Никиту охватило тревожное чувство.

— Верно, именно в ней.

Бережно подхватив его под локоток, лейтенант предложил:

— Давайте пройдемся.

— Что-нибудь случилось?

— Я вам сейчас все объясню, — повел лейтенант Никиту по лестнице на второй этаж.

Дверь в квартиру была открыта. К таким вещам, как запоры, дед всегда относился очень обстоятельно, значит, можно было сделать вывод, что произошло нечто очень серьезное. Из коридора раздавался приглушенный разговор, обычно так разговаривают, когда приходит беда.

Едва ступив за порог, Зиновьев увидел лежащий на полу прихожей обгорелый труп. Невредимыми оказались только штаны. Судя по одежде и по фигуре, это был дед.

Никита сглотнул горькую слюну. Только теперь он понимал, что о многом они с дедом не переговорили. Сунув руку в карман, Зиновьев попытался отыскать пачку с сигаретами, и пальцы натолкнулись на прохладную поверхность портсигара. Вот и еще один вопрос, который вряд ли теперь удастся прояснить. Зиновьев никогда не думал, что кончина деда может произойти так внезапно. Порой ему даже казалось, что дед и вовсе бессмертный, он запросто способен переползать из одного столетия в другое.

Ан нет, не суждено!

— Это ваш дед? — услышал Зиновьев рядом сочувствующий голос.

Никита повернулся.

— Да.

Перед ним был майор Журавлев. Ощущение было таковым, будто они и не расставались вовсе.

— Примите мои соболезнования.

Никита не знал, что в таких случаях следовало говорить, лишь только пожал плечами.

— Взгляните, пожалуйста, на его лицо. — Майор, видимо, из сочувствия опять перешел с Никитой на «вы».

Один из оперативников, осторожно взяв труп за плечи, повернул его на спину. Вместо лица Никита увидел обожженную маску.

— О боже! — невольно вырвалось у него.

— Вы узнаете своего деда?

Никита сглотнул ком. Вместо лица обожженная маска, но мясистый нос и заостренные скулы свидетельствовали о том, что это был его дед.

— Это он.

— Что-то наши встречи происходят не в самые радостные минуты. Сначала ваш друг, а потом вот дед…

— Да, — глухо согласился Никита.

Следовало бы отвести взгляд от мертвого лица, но у Никиты не получалось.

— Видите, как оно выходит, — продолжал опер. И опять получилось нечто вроде сочувствия. Уж от кого Никита не ожидал сострадания, так это от майора милиции. — А вы не думаете о том, что это некоторое предостережение судьбы лично вам и в следующий раз камушек упадет уже на вашу голову?

Зиновьев нашел в себе силы отвернуться и уверенно обронил:

— Нет.

— Понятно. Может, у вас все-таки есть что сказать мне?

Никита отрицательно покачал головой.

— Со мной все в порядке.
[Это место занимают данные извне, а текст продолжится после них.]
-- ==== Sys2Proof/Machine/Sync.lean ====
section
/-!
DEFINITION. ACQ, REL and FENCE (R264 to R267, R305 to R308).
-/

namespace Sys2Proof.Machine

/-- The address of a sync object of a team's launch, when its index names one (R264, R305). -/
def State.syncObject (s : State) (t : Team) (index : Nat) : Option Nat :=
  match (s.launchOf t).bind fun l => l.region.syn[index]? with
  | none => none
  | some a => if a = 0 then none else some a.toNat

/-- The fabric-global address of a sync object for an access, or the fault that an access of it meets (R306, R307, R313). -/
def State.objectFor (s : State) (t : Team) (index : Nat) (k : Access) : State × Except (FaultCode × Option Nat × Word) Nat :=
  match s.syncObject t index with
  | none => (s, .error (.illegal, none, 0))
  | some va =>
    if va % 8 ≠ 0 then (s, .error (.align, some va, 0))
    else
      match s.translateFor t va k with
      | (s, .error f) => (s, .error (f, some va, 0))
      | (s, .ok g) =>
        if devOf g ≠ s.ownDev then (s, .ok g)
        else if s.inWindow (localOf g) then (s, .error (.accState, some va, 0))
        else if k = .read then (s, .ok g)
        else
          match s.lineFault (localOf g) with
          | some f => (s, .error (f, some va, 0))
          | none => (s, .ok g)

/-- ACQ (R266, R306): the acquire read is made at once, unless something of the wave holds it back (R267, R272); when it does not satisfy the
test the entry is Blocked on it. Without a free monitor in its slice, or on another device, the object is polled (R253). -/
def execAcq (sc : BitVec 3) (a b : Reg) (s : State) : Host.Outcome State Fault Refusal :=
  memWaveOp (.acq sc a b) (fun c x s =>
    let index := (x.reg a).toNat
    match s.objectFor c.team index .read with
    | (s, .error e) => (s, .error e)
    | (s, .ok obj) =>
      let (seq, s) := s.fresh
      let va := (s.syncObject c.team index).getD 0
      let polled := devOf obj != s.ownDev || !(s.unmonitored [] [lineOf (localOf obj)]).isEmpty
      let q : AcqWait :=
        { seq := seq, armed := false, obj := obj, va := BitVec.ofNat 64 va, val := zext64 (x.reg b), level := sc.toNat, index := index,
          poll := if polled then some s.time else none, redo := c.redo (.acq sc a b) (c.cost (.acq sc a b) 1) [x.l] }
      let wait := fun (s : State) (q : AcqWait) => s.updRun fun r => { r with blocks := r.blocks ++ [.acq q] }
      if !s.mayAcquire c.team c.wave q then (wait s q, .ok ())
      else
        match s.objectValue obj with
        | (s, .error f) => (s, .error (f, some va, 0))
        | (s, .ok v) =>
          if q.val.toNat ≤ v.toNat then (s.acquire c.team c.wave.idx obj sc.toNat index, .ok ())
          else (wait s { q with armed := true }, .ok ())) s

/-- Whether a write with an identity lies in a list of pieces (R265). -/
def State.writeIn (s : State) (ps : List (Nat × Nat)) (id : Nat) : Bool :=
  let hit := fun (remote : Bool) (pa n : Nat) =>
    let g := if remote then pa else s.ownDev * 2 ^ 43 + pa
    ps.any fun p => overlap p.1 p.2 g n
  (s.posted.any fun p => p.id == id && hit p.remote p.pa p.bytes.length) ||
    s.rmws.any fun r => r.id == id && hit r.remote r.pa (Fmt.size r.fmt)

/-- The increment of a release: one RMW, which carries what precedes it to the object (R265, R269). -/
def State.increment (s : State) (t : Team) (w : Nat) (obj level : Nat) : Nat × State :=
  let pending := ((s.wave? t.id w).map fun v => s.wavePending t.id v).getD []
  let (carries, after) := s.writeDeps t.id w
  let (req, s) := s.fresh
  let (id, s) := s.fresh
  let far := devOf obj != s.ownDev
  let m : Rmw :=
    { id := id, req := req, team := t.id, wave := w, lane := 0, core := t.core, pa := if far then obj else localOf obj,
      op := .add, fmt := .z64, operand := 1, comparand := 0, load := none, level := level, ordered := s.ordered t,
      remote := far, sentAt := none, va := 0, pc := 0, carries := carries, after := after, prior := pending }
  let ids := unionIds (s.carried obj) pending
  let s := { s with rmws := s.rmws ++ [m], objects := (obj, ids) :: s.objects.filter fun o => o.1 != obj }
  (id, if far then s else s.l1Drop t.core (lineOf (localOf obj)))

/-- The unperformed writes that hb-precede an access of a wave with an identity: the wave's own that were issued before it, and those that
have reached the wave (R265, R267). -/
def State.precede (s : State) (t : Nat) (w : Wave) (seq : Nat) : List Nat :=
  (s.wavePending t w).filter fun i => decide (i < seq) || w.before.contains i

/-- The writes that a release at a scope level still waits for: those in its object's ranges that precede it (R265). -/
def State.relWaits (s : State) (t : Team) (w : Wave) (seq level index : Nat) : List Nat :=
  (s.scopeWaits level (s.precede t.id w seq)).filter (s.writeIn (s.boundPieces t index))

/-- REL (R265, R307): the entry is Blocked until the writes in the object's ranges that precede it are performed and the
increment is. The secondary of a DUAL pair performs none (R393). -/
def execRel (sc : BitVec 3) (a : Reg) (s : State) : Host.Outcome State Fault Refusal :=
  memWaveOp (.rel sc a) (fun c x s =>
    let index := (x.reg a).toNat
    match s.objectFor c.team index .rmw with
    | (s, .error e) => (s, .error e)
    | (s, .ok obj) =>
      if !c.team.performs then (s, .ok ())
      else
        let (seq, s) := s.fresh
        let ids := s.relWaits c.team c.wave seq sc.toNat index
        let wait := fun (s : State) (inc : Option Nat) => s.updRun fun r => { r with blocks := r.blocks ++ [.rel seq obj sc.toNat index ids inc] }
        if ids.isEmpty && !c.wave.gates seq then
          let (id, s) := s.increment c.team c.wave.idx obj sc.toNat
          (wait s (some id), .ok ())
        else (wait s none, .ok ())) s

/-- A release looked at again: the increment follows once what precedes it is performed (R265). -/
def State.tryRelInc (s : State) (t : Team) (w : Wave) (y : BlockWhy) : State :=
  match y with
  | .rel seq obj level index ids none =>
    if w.gates seq || !(s.relWaits t w seq level index).isEmpty then s
    else
      let (id, s) := s.increment t w.idx obj level
      s.changeWhy t.id w.idx y (.rel seq obj level index ids (some id))
  | .rel _ _ _ _ _ (some id) => if s.performed [id] then s.updWave t.id w.idx fun w => w.unblock (· == y) else s
  | _ => s

/-- Whether a result still waits for a read of memory to be made (R267, R280). -/
def Load.reads (l : Load) : Bool :=
  l.items.any fun i => match i.src with
    | .memory _ _ _ | .remote _ _ _ _ | .reissue _ _ | .rmw | .member _ _ _ | .parked _ => true
    | _ => false

/-- Whether a read of the wave that was issued before an identity has still to return: a load, a record load, or the read of a WAITC, an ACQ
or a tag (R267, R280). -/
def Wave.readsOut (w : Wave) (seq : Nat) : Bool :=
  (w.loads.any fun l => decide (l.seq < seq) && l.reads) || (w.recLoads.any fun r => decide (r.seq < seq)) ||
  w.blocks.any fun y => y.seq?.any fun q => decide (q < seq)

/-- The unperformed writes that hb-precede a FENCE: those of `precede`, what the wave has read from, and what was fenced before the writes
that it has read (R267, R270, R275). -/
def State.fencePending (s : State) (t : Nat) (w : Wave) (seq : Nat) : List Nat :=
  unionIds (unionIds (s.precede t w seq) w.deps.readFrom) w.deps.carried

/-- Whether a FENCE must wait (R267, R308). -/
def State.fenceHolds (s : State) (t : Nat) (w : Wave) (seq level : Nat) : Bool :=
  w.readsOut seq || !(s.scopeWaits level (s.fencePending t w seq)).isEmpty

/-- A FENCE completes (R267, R270): the copies of R263 are dropped, what was fenced before the writes that the wave has read precedes what
follows, and what is unperformed is carried by the wave's later writes. -/
def State.completeFence (s : State) (t : Team) (w : Wave) (seq level : Nat) : State :=
  let ids := (s.fencePending t.id w seq).filter s.unperformed
  let carried := w.deps.carried.filter s.unperformed
  (s.dropCopies t.core level fun _ => true).updWave t.id w.idx fun v =>
    { v with before := unionIds v.before carried
             deps := { v.deps with fenced := ids, carried := v.deps.carried.filter fun i => !carried.contains i } }

/-- FENCE (R267, R308): the entry is Blocked until the wave's earlier reads have returned and the writes that precede it are
performed; then the copies of R263 are dropped. -/
def execFence (sc : BitVec 3) (s : State) : Host.Outcome State Fault Refusal :=
  memWaveOp (.fence sc) (fun c _ s =>
    let (seq, s) := s.fresh
    if s.fenceHolds c.team.id c.wave seq sc.toNat then
      (s.updRun fun r => { r with blocks := r.blocks ++ [.fence seq sc.toNat (s.fencePending c.team.id c.wave seq)] }, .ok ())
    else (s.completeFence c.team c.wave seq sc.toNat, .ok ())) s

end Sys2Proof.Machine
end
Что случилось с дедом?

— Выясняем. Позвонила соседка, сказала, что дверь открыта. А перед этим она слышала в комнате голоса. Признаюсь, что здесь мне не все нравится. Хотя внешне очень напоминает несчастный случай, взрыв бытового газа. Но мне кажется, что это не так. Имеются во всем этом некоторые моменты, о которых пока не хочется распространяться. Ваш дед был доверчивым человеком?

— Скорее всего, нет.

— Тем более странно. Следовательно, человек, которого он впустил в квартиру, был ему очень хорошо знаком. А вы давно с ним не виделись?

— Я с дедом встречался вчера вечером.

— И о чем вы разговаривали?

Рука Никиты скользнула в карман, пальцы нащупали три камушка. Он уже обратил внимание на некоторую характерную особенность алмаза — тот никогда не нагревался. Сколько его ни держи в ладони — камень оставался холодным, недосягаемым, гордым. Даже без бриллиантовой огранки он был королем всех камней.

— Да, та-ак, — неопределенно проговорил Никита. — О разном. Нам всегда было о чем поговорить.

— И все-таки? — настаивал Журавлев.

— В последнее время дед немного хандрил. Жаловался на жизнь. Я, как мог, старался его успокаивать, помогал ему.

— Давно он живет один?

— С того самого времени, как умерла бабка.

— И как давно она умерла?

— Лет пять уже будет.

— Достаточный срок.

— Да. Но дед все равно не мог привыкнуть к одиночеству.